NASDAQ moves on improvements

Under investigation by the U.S. Justice Department and the Securities and Exchange Commission (SEC) for allegedly fixing prices and other abuses, NASDAQ (National Association of Securities Dealers Automated Quotation) recently announced two steps to improve the nation’s second-largest stock market.

A 7-person committee, led by former U.S. Sen. Warren Rudman, will conduct a wide-ranging review of NASDAQ to see how it can be improved, Knight-Ridder reports.

Meanwhile, NASDAQ has unveiled a proposed new trading system, N-Prove, which, if approved by the SEC, would improve the ability of small investors to place limit orders, or orders to trade a stock at a specific price.
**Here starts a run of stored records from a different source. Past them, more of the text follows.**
/-- The tooth at the close of its window (R348): the candidate with the filtered period, or a synthesised COAST tooth at the
prediction. The tooth count, the last position and the last 256 teeth follow. -/
def fixTooth (s : State) (k : Nat) : State :=
  let x := tracker s k
  let f := x.next
  let p := periodOf s k f
  let coast := x.cand.isNone
  let time := x.cand.getD (x.tLast + p)
  let sh : Int := ((2 ^ get s (trkIdx k) 4 : Nat) : Int)
  let p' := if coast then p else ((p : Int) + ((time : Int) - x.tLast - p) / sh).toNat
  let n := (get s (trkIdx k) 7 + 1) % 2 ^ 32
  let t := put (put (put s (trkIdx k) (0x10 + f) p') (trkIdx k) 7 n) (trkIdx k) 5 f
  let t := if coast then trackerCount t k 9 else t
  let t := setTracker t k fun y =>
    { y with tLast := time, next := nextPos (toothCycle s k) f, cand := none, coasts := if coast then y.coasts + 1 else 0,
             teeth := ({ count := n, time := time, coast := coast } :: y.teeth).take 256 }
  if k < 6 then t else wrapBy 64 t (trkIdx k) 0x36 (get s (trkIdx k) 0x33)

/-! ### Identity (R353, R354) -/

/-- A list rotated left by r. -/
def rotate (l : List Nat) (r : Nat) : List Nat := l.drop r ++ l.take r

/-- The sum of absolute differences of the deviations from the means of two lists of one length, times that length. -/
def deviation (a b : List Nat) : Nat :=
  let n := a.length
  let sa : Nat := a.foldl Nat.add 0
  let sb : Nat := b.foldl Nat.add 0
  ((a.zip b).map fun p => (((n * p.1 : Nat) : Int) - (sa : Nat) - (((n * p.2 : Nat) : Int) - (sb : Nat))).natAbs).foldl Nat.add 0

/-- The rotation with the smallest deviation, if that is at most half of the second smallest (R353). -/
def matchRotation (p sig : List Nat) : Option Nat :=
  let d := (List.range p.length).map fun r => deviation (rotate p r) sig
  let best := d.foldl min (d.getD 0 0)
  match d.findIdx? fun v => v == best with
  | none => none
  | some r =>
    let rest := d.take r ++ d.drop (r + 1)
    if rest.all fun v => decide (2 * best ≤ v) then some r else none

/-- The table of tracker k from a subindex on, as many entries as its cycle. -/
def tableOf (s : State) (k sub : Nat) : List Nat := (List.range (toothCycle s k)).map fun f => get s (trkIdx k) (sub + f)

/-- Writes a table to tracker k. -/
def writeTable (s : State) (k sub : Nat) (l : List Nat) : State :=
  forEach (List.range l.length) (fun t f => put t (trkIdx k) (sub + f) (l.getD f 0)) s

/-- Makes position r facet 0 (R353, R354). -/
def relabel (s : State) (k r : Nat) : State :=
  let c := toothCycle s k
  setTracker (writeTable s k 0x10 (rotate (tableOf s k 0x10) r)) k fun x => { x with next := (x.next + c - r) % c }

/-- The end of acquisition (R352 to R354): identity is fixed, the state is TRACKING, the second serve has passed. -/
def identify (s : State) (k : Nat) : State :=
  let sig := tableOf s k 0x20
  let r := if sig.all (· == 0) then none else matchRotation (tableOf s k 0x10) sig
  let t := match r with
    | some r => put (relabel s k r) (trkIdx k) 0x0D 0
    | none => put (relabel s k (tracker s k).next) (trkIdx k) 0x0D 1
  let t := setTracker t k fun x => { x with state := 2, acq := .idle }
  servePass t (if k < 6 then .bdTracker else .encoderTracker) k (if k < 6 then 8 else 0x0A) (trkIdx k) 1

/-! ### LOST (R350, R431) -/

/-- Committed sheets with a pending event that refers to tracker k. -/
def refersTo (s : State) (k : Nat) (sh : Sheet) : Bool :=
  s.slots.any fun p => p.2.uid == some sh.uid && p.2.ref == k && !p.2.fired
NASDAQ officials say N-Prove, under development for more than a year, is unrelated to the governmental investigations. It acknowledges, however, that the investigations sparked the creation of the committee, whose task is to assess the performance of NASDAQ’s self-regulatory arm, the National Association of Securities Dealers.

Committee members, mostly prominent Washington lawyers with SEC backgrounds, are expected to conclude their study by March or April and make recommendations.
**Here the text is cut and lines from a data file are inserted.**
/-- A received descriptor (R266, R271): PENDING, or completed REJECTED or, when cancelled before it came, WITHDRAWN. -/
def takeDescriptor (s : State) (t : Nat) (d : List Byte) : State :=
  let x := tenant s t
  let n := sheetRing s t
  let ring := (x.descHead + n - x.outstanding % n) % n
  let sh := sheetFrom s.nextUid t ring d
  let u := setTenant s t fun y => { y with outstanding := y.outstanding - 1, cancelSlots := y.cancelSlots.filter (· != ring),
                                           bufWait := if sh.flags.testBit 1 then y.bufWait ++ [ring] else y.bufWait }
  let u := bump { u with nextUid := u.nextUid + 1 } (tenIdx t) 0x15
  let r := rejection u sh d
  let u := if x.cancelSlots.contains ring then completion u sh 3 0 false
    else if r ≠ 0 then completion u sh 4 r false
    else { u with sheets := u.sheets ++ [sh] }
  moveBufHead u t

/-! ## Planes (R273, R274) -/

/-- Polder bytes that sheets of tenant t hold; a reprint holds the planes of its first print (R17). -/
def spaceUsed (s : State) (t : Nat) : Nat :=
  ((s.sheets.filter fun sh => sh.tenant == t && sh.fetching).map Sheet.space).foldl Nat.add 0

/-- The next sheet of tenant t whose plane space has still to be allocated. -/
def nextFetch (s : State) (t : Nat) : Option Sheet := s.sheets.find? fun sh => sh.tenant == t && sh.isPending && !sh.fetching

/-- Whether its space is short (R273; blocked reason 3). -/
def spaceShort (s : State) (t : Nat) : Bool :=
  match nextFetch s t with
  | some sh => decide (polderBytes s t < spaceUsed s t + sh.space)
  | none => false

/-- Plane space is allocated and the plane reads go out (R273). -/
def startFetch (s : State) (t : Nat) : State :=
  match nextFetch s t with
  | none => s
  | some sh =>
    if spaceShort s t then s
    else emitAll (modSheet s sh.uid fun x => { x with fetching := true })
      (sh.stations.flatMap fun st => hostReads t (sh.planes.getD st {}).addr (sh.planes.getD st {}).len)

/-- Whether a sheet's every plane lies in the polder. -/
def Sheet.allHere (sh : Sheet) : Bool := sh.stations.all fun st => tabHas sh.data st

/-! ## Blocked tenants and the tenant choice (R267, R270, R277) -/

/-- Whether geometry blocks a sheet (R267): another depth, or more pixels than a station's count. -/
def geometryBlocks (s : State) (sh : Sheet) : Bool :=
  sh.stations.any fun st => rasterDepth s st != sh.depth || decide (pixelsPerLine s st < sh.pixels)

/-- The next sheet in ring order that is not yet admitted. -/
def nextSheet (s : State) (t : Nat) : Option Sheet := s.sheets.find? fun sh => sh.tenant == t && !sh.admitted && !sh.committed && !sh.waiting

/-- The blocked reason (5000+n:13): completions held before geometry before polder. -/
def blockedReason (s : State) (t : Nat) : Nat :=
  if !(tenant s t).heldDone.isEmpty then 2
  else if (match nextSheet s t with
    | some sh => geometryBlocks s sh
    | none => false) then 1
  else if spaceShort s t then 3 else 0

/-- Whether tenant t is a candidate (R277). -/
def isCandidate (s : State) (t : Nat) : Bool :=
  (tenant s t).state == .enabled && (tenant s t).heldDone.isEmpty && (match nextSheet s t with
    | some sh => sh.resident && !geometryBlocks s sh
    | none => false)

/-- The candidates, ascending. -/
def candidates (s : State) : List Nat := (List.range 64).filter (isCandidate s)

/-- The lowest v of some tenants. -/
def lowestV (s : State) (l : List Nat) : Nat :=
  match l with
  | [] => 0
  | a :: r => r.foldl (fun m n => min m (tenant s n).v) (tenant s a).v

/-- A tenant that becomes a candidate after having none takes at least the lowest v of the others (R277). -/
def refreshCandidates (s : State) : State :=
  let c := candidates s
  let old := c.filter fun n => (tenant s n).candidate
  let low := lowestV s old
  forEach (List.range 64) (fun u n =>
    if c.contains n then
      (if (tenant u n).candidate then u else setTenant u n fun x => { x with candidate := true, v := max x.v low })
    else if (tenant u n).candidate then setTenant u n fun x => { x with candidate := false } else u) s

/-- The tenant whose sheet is offered (R277): highest priority, then lowest v, then lowest number. -/
def chosen (s : State) : Option Nat :=
  (candidates s).foldl (fun b n => match b with
    | none => some n
    | some m =>
      let pn := get s (tenIdx n) 0x0A
      let pm := get s (tenIdx m) 0x0A
      if pm < pn ∨ pn = pm ∧ (tenant s n).v < (tenant s m).v then some n else some m) none

/-- The v of a tenant after an admission of so many lines, and the common reduction above 2^40 (R277). -/
def advanceV (s : State) (t lines : Nat) : State :=
  let u := setTenant s t fun x => { x with v := min (2 ^ 64 - 1) (x.v + lines * 65536 / max 1 (get s (tenIdx t) 0x0B)) }
  let en := (List.range 64).filter fun n => (tenant u n).state == .enabled
  let low := lowestV u en
  if 2 ^ 56 < low then forEach en (fun w n => setTenant w n fun x => { x with v := x.v - low }) u else u

/-! ## Tenant reset, enable (R280 to R286) -/

/-- The rings and pointers at their reset values (R281 step 5). -/
def clearRings (s : State) (t : Nat) : State :=
  let u := put (put (put (put s (tenIdx t) 4 0) (tenIdx t) 6 0) (tenIdx t) 5 256) (tenIdx t) 7 256
  setTenant u t fun x =>
    { x with sheetTail := 0, descHead := 0, bufHead := 0, compHead := 0, compTail := 0, phase := true, heldDone := [], unsignalled := 0,
             busMaster := true, outstanding := 0, cancelSlots := [], bufWait := [], mbIndex := 0, mbSub := 0, mbOp := 0, mbLen := 0,
             mbAddr := 0, mbStatus := 0, mbAbort := 0, mbWindow := [] }

/-- The reset completes to the host: PF0 vector 4. -/
def resetComplete (s : State) (t : Nat) : State :=
  vector (emit (clearRings { s with coalescing := s.coalescing.erase t } t) (.resetDone t)) 0 4

/-- A tenant reset with a cause (R280, R281, R283, R285). -/
def tenantReset (s : State) (t cause : Nat) : State :=
  let s := put (sat s (tenIdx t) 0x1A) (tenIdx t) 0x1B cause
  let s := if cause = 4 ∨ cause = 5 then vector s (t + 1) 2 else s
  if (tenant s t).state != .enabled then resetComplete s t
  else
    let disp := get s (tenIdx t) 0x0C
    let u := setTenant s t fun x => { x with state := .ghost, disposition := disp, heldDone := [], candidate := false }
    let u := (u.sheets.filter fun sh => sh.tenant == t && !sh.committed).foldl cancelSheet u
    let u := { u with sheets := u.sheets.map fun sh =>
      if sh.tenant = t then (if disp = 1 then { sh.spill none with ghost := true, blanked := true } else { sh with ghost := true }) else sh }
    ghostCheck (resetComplete u t) t

/-- Every tenant is reset (R280 cause 3). -/
def resetAllTenants (s : State) : State := forEach (List.range 64) (fun u t => tenantReset u t 3) s

/-- The accessor's own state of a function ends with its reset (R78, R79). -/
def functionEnds (s : State) (fn : Nat) : State :=
  if h : 1 ≤ fn ∧ fn ≤ 64 then
    let a : Accessor := .vf ⟨fn - 1, by omega⟩
    dropAcc (releaseStager s a) a
  else dropAcc (releaseStager s .pf0) .pf0

/-- Why an enable is refused (R286, R273, R256): 0 when it is not. -/
def enableRefusal (s : State) (t : Nat) : Nat :=
  if (tenant s t).state != .disabled then 0x0705
  else if get s (tenIdx t) 4 = 0 ∨ get s (tenIdx t) 6 = 0 ∨ get s 0x5060 6 ≤ t then 0x0501
  else if s.mem.unitsFree.length < get s (tenIdx t) 8 then 0x0704
  else 0

/-- The enable (R286): units allocated, first-pass pointers, ghost completions cleared. -/
def enableTenant (s : State) (t : Nat) : State :=
  let k := get s (tenIdx t) 8
  let u := { s with mem := { s.mem with unitsFree := s.mem.unitsFree.drop k } }
  setTenant (putBlob u (tenIdx t) 0x14 []) t fun x =>
    { x with state := .enabled, units := s.mem.unitsFree.take k, sheetTail := 0, descHead := 0, bufHead := 0, compHead := 0, compTail := 0,
             phase := true, outstanding := 0, cancelSlots := [], bufWait := [], heldDone := [], unsignalled := 0, v := 0, candidate := false }

/-- Every unit of a SCRUBBING tenant has been scrubbed and returned: DISABLED, PF0 vector 5 (R275, R284). -/
def scrubDone (s : State) (t : Nat) : State :=
  let u := (tenant s t).units
  let w := { s with mem := { s.mem with scrub := s.mem.scrub.filter (fun k => !u.contains k), unitsFree := s.mem.unitsFree ++ u } }
  vector (setTenant w t fun x => { x with units := [], state := .disabled }) 0 5

/-- The reset of a fence violation (R274): counted, FAULT, cause 5. -/
def fenceViolation (s : State) (t : Nat) : State :=
  tenantReset (logEvent (sat s (tenIdx t) 0x19) clsFault 5 t (tenIdx t) 0x19) t 5

end Sys2Proof.Machine
end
The N-Prove system, which would be voluntary, would allow limit orders of up to 1,000 shares of stock to be disseminated to all market makers in the NASDAQ system. Limit orders now reside with just one market maker, which often makes them ineffective. In addition to widely disseminating limit orders, the N-Prove system would allow them to be automatically matched, without dealer intervention.

It also would provide limit orders to information vendors, such as Reuters, if the order is at a price superior to any market-maker’s bid and offer quotation.

The N-Prove system would be accompanied by new limit-order measures that would require that customer limit orders be placed ahead of any trading by market-makers.

N-Prove would replace NASDAQ’s Small Order Execution System, which was put in place after the 1987 stock market crash to accelerate and record electronically the orders of small investors.